What lies have clients told you? Leave a comment and add to my list.


  1. PowerLancer

    Oh boy, I heard all these lies in my freelancer life. Another good one comes after you finished the job: “I am currently waiting for another project to close and then I can pay you”.

  2. Bruce Hoag, PhD

    I don’t know about you, but I have hundreds of filters for my email. It not only helps me to keep my InBox under control, but it also puts messages about the same topics all in one place.

    And that’s how I came to read this particular one. I having a strategy morning on my writing business.

    I thought that the tips your provided were especially good, and I wanted to tell you that. Writers, like all creative people, need positive feedback. So take this message as a virtual pat on the back. 😉

    Cheers, Bruce

    • Carol Tice

      Thanks Bruce!

  3. Kimberly

    I’ll give you a by line and we will share the article; two authors….

    • D Kendra

      Share the article but not the money… yeesh!

  4. Desdemona

    When I was first starting out, I competed with a bunch of writers for an internship at a music website. I was so happy when I won! After that, the site owner made a big deal about the opportunity to be promoted to staff writer.

    I ended at the top of the intern heap and got the promotion first, which only meant I was the first to learn the staff position was…unpaid. I quit immediately. The sad thing is I would have happily continued interning just for the perks (very valuable concert tix, VIP passes, etc.) but the dishonesty turned me off.

    The editor had the nerve to complain I hadn’t given them two weeks notice :-/

  5. Jan Pedersen

    I was surprised not to see this one:

    “This is going to be a very profitable product…so if you’ll cut your hourly rates, I’ll cut you in for x% of the profits…”

    When I stood my ground, the guy appeared offended that I wouldn’t “trust” his word, and told me I was being “stupid and short-sighted.”

    Pissed me off.

    • Carol Tice

      Jan, if you have a contract for that and it’s copywriting, I wouldn’t count that out. That is exactly how all the big copywriters end up making a fortune, on royalty participation.
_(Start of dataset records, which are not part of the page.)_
/-- R315–R317: pre-emption. -/
theorem preempting : Preempting := by
  refine ⟨fun h ctx urgent areas x s hs hx hok hp hm => ⟨fun hst => ?_, fun hst => ?_⟩,
    fun c ctx s hc hst hq hlo hhi hu hg hsl hh hx => ?_, fun c s h => ?_, fun c ctx s hc hst hset hx hall => ?_,
    fun c t s hlo hm hw hsk hl hb hf hv => ?_, fun c s hm => ?_,
    fun ctx h urgent x s hx hp => ⟨fun hm hall hcalls => ?_, fun hm hq => ?_, fun hm hsv => ?_, fun hm hsv => ?_⟩,
    fun k c => ?_⟩
  · refine hs.command.trans (congrArg Host.Outcome.next ?_)
    simp only [State.context?_started, hx, hok, hp, hm]
    rcases hst with hst | hst <;> rw [hst] <;> rfl
  · refine hs.command.trans (congrArg Host.Outcome.next ?_)
    simp only [State.context?_started, hx, hok, hp, hm]
    rcases hst with hst | hst <;> rw [hst] <;> rfl
  · rw [exec_quiesce_settled hc hst ((Core.settled_iff _).mpr ⟨hq, hlo, hhi, hu, hg, hsl, hh⟩), if_pos hx]
  · refine exec_quiesce_unsettled (Bool.eq_false_iff.mpr fun hset => ?_)
    obtain ⟨-, hlo, hhi, hu, hg, hsl, hh⟩ := (Core.settled_iff _).mp hset
    simp [hlo, hhi, hu, hg, hsl, hh] at h
  · rw [exec_quiesce_settled hc hst hset, if_neg hx, if_pos hall]
  · change execIdemAbort c s = _
    unfold execIdemAbort
    have hr : s.resolveWait c false t =
        (true, s.onCore c fun k => k.onTask false fun t => { t with wait := .none, fail := none, stalled := false }) := by
      simp [State.resolveWait, hw, hsk, hb]
    simp [hlo, hm, hr, hf, hl, hv]
  · change execIdemAbort c s = _
    unfold execIdemAbort
    cases hlo : (s.core c).lo with
    | none => simp [hlo]
    | some t => simp [hlo, hm]
  · exact (exec_saveCopy_begins hx hp hm hall).trans (congrArg Host.Outcome.next (State.copyPhase_of_no_calls hcalls ctx x _ _))
  · change execSaveCopy ctx s = _
    unfold execSaveCopy
    have hquiet : ((s.coresOf ctx).all fun c => (s.core c).quiet && !(s.core c).stopped &&
        ((x.areas.find? fun e => e.1 == c).map (·.2)).isSome) = false := by
      obtain ⟨c, hc, hq⟩ := hq
      exact List.all_eq_false.mpr ⟨c, hc, by simp [hq]⟩
    simp only [hx, hp, hm, hquiet]
    rfl
  · change execSaveCopy ctx s = _
    simp [execSaveCopy, hx, hp, hm, hsv]
  · change execSaveCopy ctx s = _
    simp [execSaveCopy, hx, hp, hm, hsv]
  · obtain ⟨h1, h2, h3, h4⟩ := image_fields k c
    exact ⟨h1, h2, h3, h4, rfl, rfl, rfl, rfl⟩

end Sys2Proof.Machine

/-! PROOFS. Restore (R318). -/

namespace Sys2Proof

/-- An insertion lists nothing new but what is inserted. -/
theorem Tbl.mem_of_mem_insert {α : Type} {t : Tbl α} {k : Nat} {v : α} {e : Nat × α} (h : e ∈ t.insert k v) : e = (k, v) ∨ e ∈ t := by
  induction t with
  | nil => simpa [Tbl.insert] using h
  | cons a r ih =>
    unfold Tbl.insert at h
    split at h
    · simpa using h
    · split at h
      · rcases List.mem_cons.mp h with h | h
        · exact Or.inl h
        · exact Or.inr (List.mem_cons_of_mem _ h)
      · rcases List.mem_cons.mp h with h | h
        · exact Or.inr (h ▸ List.mem_cons_self)
        · exact (ih h).imp_right (List.mem_cons_of_mem _)

theorem Tbl.mem_of_mem_put {α : Type} [DecidableEq α] {d : α} {t : Tbl α} {k : Nat} {v : α} {e : Nat × α} (h : e ∈ t.put d k v) :
    e = (k, v) ∨ e ∈ t := by
  unfold Tbl.put at h
  split at h
  · exact Or.inr (Tbl.mem_erase.mp h).1
  · exact Tbl.mem_of_mem_insert h

namespace Machine

/-- No Waybill entry of an image is in flight: one that is not refused is free. -/
theorem WbEntry.state_ofBits (v : Nat) : (WbEntry.ofBits v).state ≠ 1 := by
  unfold WbEntry.ofBits
  split
  · exact (by decide : 2 ≠ 1)
  · decide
      But you have to feel the company is legit and your contract will hold water. It could be a scam, or could be a cash cow you could retire on.

    • D Kendra

      Jan, several years ago, I inherited just under $200K. I had a few “friends” who asked me to join them in a venture or two. When I told them to make a go at it first, and then I’d invest in it if I liked it, they told me I was “stupid for not getting in the ground floor of a good deal.”

      Know what? They still haven’t made a go at it (although they still think I was stupid for not doing it when I had the money).

    • Carol Tice

      I think being a venture investor is a very different situation than taking a royalty cut in a copywriting sales job, D Kendra. Investing is a high-risk adventure. If you have confidence in your ability to write copy that converts, the latter could be a real cash cow. You have to trust the company to be transparent in sharing their metrics on how your campaign did…but as I said, a lot of the six-figure copywriters make big money on royalty participation deals.